Брат помрачнел. Потом сказал:
– Знаешь, я вот смотрел на этот закат, и мне вдруг так страшно стало и очень стыдно… Ну что я школу прогуливаю…
– Вот и замечательно, – сказала я. – Знаешь, некоторые люди считают, что если ты познал границы самого себя, то это выводит тебя на новый уровень бытия, потому что ты становишься на шаг ближе к себе настоящему. Знаешь такую певицу – Юми Мацутоя? Она поет об этом в своих песнях. А потом еще был Джон Лилли. И, кажется, Айртон Сенна[16]тоже высказывался в этом роде.
– Юмин[17]я знаю. А кто эти двое? – спросил брат.
– Вырастешь – узнаешь. У тебя еще вся жизнь впереди. – У меня не было никакого желания пускаться в объяснения, потому что писателя – психолога Джона Си Лилли и гонщика Сенну я приплела просто так, чтобы мои слова звучали поубедительнее.
Брат и не настаивал.
Похоже, он уже понял, что до всего самого важного нужно доходить своим умом, своими силами.
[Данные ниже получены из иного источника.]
-- ==== Sys2Proof/WellFormed.lean ====
section
/-!
DEFINITION. Which commands are well formed: a request whose message is framed as R195 and R203 ask, and a row's operands
being those of its own row. An ill-formed command still has a meaning (a badly framed message is answered BAD_PARAM);
well-formedness is what the message encoder and the statements about it need.
-/
namespace Sys2Proof

/-- The message header of a request command; `none` for a command that is no message. -/
def Instr.header : Instr → Option Header
  | .start h => some h
  | .stopAtSegmentEnd h _ => some h
  | .stopNow h _ => some h
  | .flush h => some h
  | .stageProfile h _ => some h
  | .readProfile h _ => some h
  | .setHeadMark h _ _ => some h
  | .clearHeadMark h => some h
  | .pin h _ _ => some h
  | .unpin h => some h
  | .read h _ _ _ => some h
  | .setGroupNext h _ => some h
  | .applyGroups h => some h
  | .setGroupMap h _ _ => some h
  | .reform h => some h
  | .openContext h _ _ => some h
  | .closeContext h => some h
  | .take h _ => some h
  | .fetch h _ _ _ => some h
  | .confirm h _ _ => some h
  | .returnBlock h _ => some h
  | .setArchiveMark h _ => some h
  | .clearArchiveMark h => some h
  | .setFlagSource _ h _ => some h
  | .post _ h => some h
  | .wait _ h _ _ => some h
  | .clearFlag _ h => some h
  | .readIndex _ h _ _ => some h
  | .readStatus _ h => some h
  | .readCounts _ h => some h
  | .setNoticeMask _ h _ => some h
  | .clearNotice _ h _ => some h
  | .forceNotice _ h _ => some h
  | .resetPort _ h => some h
  | .unsupportedKind _ _ h => some h
  | .portLinkDown _ _ => none
  | .frameArrival _ => none
  | .resyncMarker => none
  | .linkLockLoss _ => none
  | .haltAssertion => none
  | .haltRelease => none
  | .deviceReset _ => none
  | .idleFlushExpiry => none
  | .waitTimeout _ _ _ => none
  | .groupSettle _ => none
  | .admissionGrant => none
  | .fetchGrant => none
  | .readGrant => none
  | .haltMarkerWorked => none
  | .resyncMarkerWorked => none
  | .admissionWriteCompletion => none
  | .fetchCompletion _ => none
  | .readCompletion _ => none

/-- The length in bytes of a request's parameter fields (R203); 0 for a command that is no message, and for a message of an
unsupported Kind, whose body is not read. -/
def Instr.bodyBytes : Instr → Nat
  | .stopAtSegmentEnd _ _ => 1
  | .stopNow _ _ => 1
  | .stageProfile _ _ => 32
  | .readProfile _ _ => 1
  | .setHeadMark _ _ _ => 9
  | .pin _ _ _ => 12
  | .read _ _ _ _ => 16
  | .setGroupNext _ _ => 1
  | .setGroupMap _ _ groups => 1 + groups.length
  | .openContext _ _ _ => 16
  | .take _ _ => 1
  | .fetch _ _ _ _ => 16
  | .confirm _ _ _ => 9
  | .returnBlock _ _ => 8
  | .setArchiveMark _ _ => 8
  | .setFlagSource _ _ _ => 1
  | .wait _ _ _ _ => 5
  | .readIndex _ _ _ _ => 9
  | .setNoticeMask _ _ _ => 2
  | .clearNotice _ _ _ => 2
  | .forceNotice _ _ _ => 2
  | _ => 0

/-- The Kind values of the Viewer Port's own requests are 1 to 14, of the Archive Port's own 32 to 39, and of both 64 to 74
(R198). -/
def Port.supportsCode (p : Port) (kind : BitVec 8) : Bool :=
  match p with
  | .viewer => decide (1 ≤ kind.toNat ∧ kind.toNat ≤ 14 ∨ 64 ≤ kind.toNat ∧ kind.toNat ≤ 74)
  | .archive => decide (32 ≤ kind.toNat ∧ kind.toNat ≤ 39 ∨ 64 ≤ kind.toNat ∧ kind.toNat ≤ 74)

/-- The message is framed as its Kind asks: the Body Length field, the bytes received and the parameter fields agree. -/
def Instr.framed (i : Instr) : Bool :=
  match i.header with
  | none => true
  | some h => decide (h.bodyLength.toNat = h.received ∧ h.received = i.bodyBytes)

/-- The operands belong to the row: the two Stop rows are told apart by their Mode byte, an unsupported Kind is outside its
port's set, and a read has no more units than 65,536 bytes hold. -/
def Instr.inRow : Instr → Bool
  | .stopAtSegmentEnd _ mode => decide (mode ≠ 1)
  | .stopNow _ mode => decide (mode = 1)
  | .unsupportedKind p kind _ => !p.supportsCode kind
  | .fetchCompletion units => decide (units.length ≤ 1024)
  | .readCompletion units => decide (units.length ≤ 1024)
  | _ => true

/-- A well-formed command. -/
def Instr.wellFormed (i : Instr) : Bool :=
  i.framed && i.inRow

end Sys2Proof
end

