/-- The result fields of a response, by request (R197). -/
inductive Result where
  /-- no result fields -/
  | none
  /-- Start and Stop: the capture state after the request (R91, R92, R93). -/
  | capture (c : CaptureState)
  /-- Flush: Sealed LBN (R53). -/
  | sealedLbn (lbn : Option Nat)
  /-- StageProfile: Swap Taken and, with ADJUSTED, the clamped fields with their effective values (R103). -/
  | staged (swapTaken : Bool) (clamped : List ClampedField)
  /-- ReadProfile(Active): the effective profile, and the clamped fields with their requested values (R106). -/
  | activeProfile (p : Profile) (clamped : List ClampedField)
  /-- ReadProfile(Staged): the Staged copy and Swap Pending (R106). -/
  | stagedProfile (p : Profile) (swapPending : Bool)
  /-- SetHeadMark and SetArchiveMark: Fired (R107, R109). -/
  | fired (yes : Bool)
  /-- ClearHeadMark and ClearArchiveMark: Was Armed (R107, R109). -/
  | wasArmed (yes : Bool)
  /-- Pin: Id, Range First and Range Count (R138). -/
  | pin (id : Fin 8) (first count : Nat)
  /-- Unpin: Range First and Range Count (R141). -/
  | unpin (first count : Nat)
  /-- Read: Pin Id, LBN, Offset, effective Length, Block Fill Bytes and Block Sealed (R144). -/
  | read (pin : Fin 8) (lbn offset length blockFill : Nat) (blockSealed : Bool)
  /-- SetGroupNext: the group's State and Next (R167). -/
  | groupNext (state : GroupState) (next : GroupPower)
  /-- ApplyGroups answered OK: Changing Count (R169). -/
  | changingCount (n : Nat)
  /-- ApplyGroups refused: Refused Group (R168). -/
  | refusedGroup (g : Option (Fin 16))
  /-- SetGroupMap: span, C and the map as taken (R177). -/
  | groupMap (span capacity : Nat) (map : List (Fin 16))
  /-- Reform: Head, C and the band (R179). -/
  | reformed (head capacity : Nat) (band : Band)
  /-- CloseContext: Returned Count (R130). -/
  | returnedCount (n : Nat)
  /-- Take: the Claim record (R116). -/
  | claim (c : ClaimRecord)
  /-- Fetch: LBN, Offset and effective Length (R124). -/
  | fetch (lbn offset length : Nat)
  /-- Confirm: ArchiveFront after the Confirm (R126). -/
  | archiveFront (lbn : Nat)
  /-- Return: Served (R129). -/
  | served (ctx : Option (Fin 4))
  /-- SetFlagSource: the Source before and after (R183). -/
  | flagSource (before after : FlagSource)
  /-- Post: Served Count and the flag's Value after the serving (R185). -/
  | posted (served : Nat) (value : Bool)
  /-- ClearFlag: Was Set (R186). -/
  | wasSet (yes : Bool)
  /-- Wait: the Flag, the Mode and the flag's Value after the Wait completed (R187). -/
  | waited (flag : Fin 8) (mode : WaitMode) (value : Bool)
  /-- ReadIndex: Live Count, Oldest Number, Next Number and the entries (R88). -/
  | index (liveCount : Nat) (oldest : Option Nat) (next : Nat) (entries : List Entry)
  /-- ReadStatus: the status record (R201). -/
  | status (r : StatusRecord)
  /-- ReadCounts: the thirteen counters and the occupancy (R202). -/
  | counts (c : StreamCounts) (occupancy : Nat)
  /-- SetNoticeMask, ClearNotice and ForceNotice: the Pending set and Mask after the request (R192). -/
  | notices (pending mask : NoticeSet)
  deriving DecidableEq, Repr

/-- A response that left a port (R197, R203). `kind` is the Kind byte of its request. -/
structure Response where
  port : Port
  tag : Byte
  kind : BitVec 8
  status : Status
  top : Option NoticeKind
  result : Result
  data : List Byte
  deriving DecidableEq, Repr

/-! ## The machine -/

/-- The state of the ES1620. `sent` is the MODEL's own field: the responses that left the ports in the last act, in the
order they left. `pending` is the queue of commands that are waiting, first in, first out. -/
structure State where
  ring : Ring
  link : Link
  assembler : Assembler
  index : List Entry
  control : Control
  drain : Drain
  pins : Vector (Option PinRange) 8
  store : Store
  power : Power
  flags : Vector SyncFlag 8
  viewerPort : PortState
  archivePort : PortState
  sent : List Response
  pending : List Instr
  deriving DecidableEq, Repr

/-! ## Reset -/

/-- The device-reset profile (R101). -/
def resetProfile : Profile where
  sampleWidth := 2
  channelCount := 1
  tickStep := 1
  archiveRequired := true
  overrunPolicy := .drop
  pressed := 256
  critical := 64
  hysteresis := 16
  pauseOnCritical := false
  sliceMode := .off
  sliceLength := 1048576
  idleFlushTime := 10
  haltMode := .orderly

/-- The Stream Counts record after device reset (R45). -/
def resetCounts : StreamCounts where
  framesReceived := 0
  framesAdmitted := 0
  framesDroppedIntake := 0
  framesDroppedOverrun := 0
  framesDiscarded := 0
  framesBad := 0
  sequenceGaps := 0
  framesMissing := 0
  blocksSealed := 0
  blocksEvictedUnarchived := 0
  correctedErrors := 0
  uncorrectableErrors := 0
  linkResyncs := 0

/-- A Notice Unit after a reset (R194): nothing pending, nothing enabled, the line deasserted. -/
def resetNotices : NoticeUnit where
  pending := 0
  mask := 0
  line := false

/-- A message port after a device reset (R194, R196), its link at the level presented (R200). -/
def resetPortState (linkUp : Bool) : PortState where
  linkUp := linkUp
  slots := []
  notices := resetNotices

/-- The state device reset leaves, with the levels the outside presents at it: R29 (ring), R47 (link), R73 (assembler), R89
(index), R110 (control), R135 (drain), R150 (pins), R152 (store), R181 (power), R190 (flags), R194 and R196 (ports). Every
group is Off, so the store holds no defined contents (R166). -/
def resetWith (levels : ResetLevels) : State where
  ring := { head := 0, tail := 0, blocks := [], band := .relaxed }
  link :=
    { locked := levels.sampleLinkLocked, expected := none, intake := [], pendingLoss := none, pause := false,
      captureEnable := false, haltLine := levels.haltAsserted, counts := resetCounts }
  assembler := { continuation := none, sliceCounter := none, idleFlush := none, nextSegment := 0, stage := none }
  index := []
  control :=
    { capture := .unformed, stopReason := .none, stoppingReason := none, orderlyHalt := false, active := resetProfile,
      requested := resetProfile, staged := resetProfile, swapPending := false, headMark := none, archiveMark := none }
  drain := { contexts := Vector.replicate 4 none, parkedTakes := [] }
  pins := Vector.replicate 8 none
  store :=
    { admission := false, archiveQueue := [], viewerQueue := [], turn := .archive, inFlight := [], memory := [],
      readsDone := 0 }
  power := { groups := Vector.replicate 16 { state := .settled .off, next := .off }, groupMap := [0] }
  flags := Vector.replicate 8 { value := false, source := .none, waits := [] }
  viewerPort := resetPortState levels.viewerLinkUp
  archivePort := resetPortState levels.archiveLinkUp
  sent := []
  pending := []

/-- The levels the outside presents at `State.reset`: Halt released, every link up. DESIGN CHOICE: R47 and R200 take the
levels as the outside presents them (assumption log 2). -/
def quietLevels : ResetLevels where
  haltAsserted := false
  sampleLinkLocked := true
  viewerLinkUp := true
  archiveLinkUp := true

/-- The machine right after device reset, its queue empty. -/
def State.reset : State := resetWith quietLevels

end Sys2Proof.Machine
end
– Поехали завтра домой, – сказал брат за ужином. Кончался седьмой день нашего пребывания в Кочи.
Я, как героиня дурного телесериала, застыла с открытым ртом, не донеся до него кусочек осьминога, зажатый между палочек. Удивительно! Я ведь еще несколько часов назад подумала, что пора возвращаться, и все это время ломала голову, как именно сказать об этом брату.
С ним ведь никогда не знаешь, чего ожидать. Может, и согласится, типа, почему бы и нет, а может, и расплачется, как перед маминым отъездом на Бали. Закатит истерику: «Никуда я не поеду!», «Отстань» и так далее. И главное, вероятность и той, и другой реакции одинаковая.
Шансы – пятьдесят на пятьдесят. Ну как тут угадаешь?
За те несколько дней, что мы прожили здесь, купаясь в море, любуясь закатами и рассветами, брат из бледного, запуганного, нелюдимого ребенка превратился в обычного веселого мальчишку. Стал другим человеком.
Прошла неделя, с тех пор как мы сюда приехали. Я старательно избегала разговоров о его школьных проблемах. Вернее, я просто не говорила об этом – ни во время наших прогулок по морскому берегу, ни после большого и неожиданного выигрыша в пачинко[18], когда он смеялся так, что, казалось, вот-вот лопнет от смеха, ни вечерами, когда мы вдвоем сидели в большой комнате и смотрели телевизор, ни перед сном – уже после того, как свет выключен и квартира погружена во тьму и тишину.
Не говорила я и о причине нашей поездки…
Я не знаю, насколько он болен и какую еще тягость сможет вынести.
Я не знаю, сколько понадобится времени, чтобы болезнь прошла.
Именно поэтому я с самого начала решила не говорить с ним о проблемах. Именно поэтому наш отдых получился настоящим отдыхом. Иногда мне даже хотелось, чтобы это длилось как можно дольше. Может быть, бесконечно.
Но всему бывает конец. Трудно сказать, когда он наступит, но он неизбежно наступает, зачастую в самый неожиданный момент…
Днем мы отправились на рыбалку.
Самая обычная любительская рыбалка с удочками, взятыми напрокат. Это был второй заход. В первый раз мы наловили целую гору мелкой рыбешки, и так нам это понравилось, что было решено обязательно сходить на рыбалку еще раз.
В ожидании клева мы сидели на бетонном причале, но рыба не клевала.
Дул сильный ветер, пахло солью, от бетона тянуло холодом.
Все было против нас. Настроение испортилось.
Закинув удочки в море, мы сидели с кислыми лицами.
Небо как вуалью было затянуто тонкими, почти прозрачными облаками, сквозь которые тут и там просвечивала синева.
Волны глухо бились о сваи, разбрызгивая мелкую, сливочную пену.
Я словно со стороны взглянула на эту картину, и в голове вдруг всплыло слово «прилив».
Внезапно вся эта красота мне надоела.
Волны набегали и откатывали, и в их шуме мне слышались слова.
«Пора возвращаться».
«Все, что вы могли здесь увидеть, – вы уже увидели».
Я взглянула на брата, вдруг он тоже что-то почувствовал? Но он все так же сидел с кислой миной, вцепившись в удочку.
Было совершенно непонятно, о чем он думает.
Поэтому я промолчала.
Стоило мне подумать о возвращении, и я сразу вспомнила о тех, кто остался в Токио. Вспомнила маму, Микико, Джюнко, Эйко, хозяина бара, подружку – официантку. И хотя от Кочи до Токио не так уж и далеко, мне показалось, что нас разделяет непреодолимое расстояние. Потом я вспомнила Рюичиро.
Я поняла, что очень соскучилась по нему.
Интересно, где он сейчас? Что делает?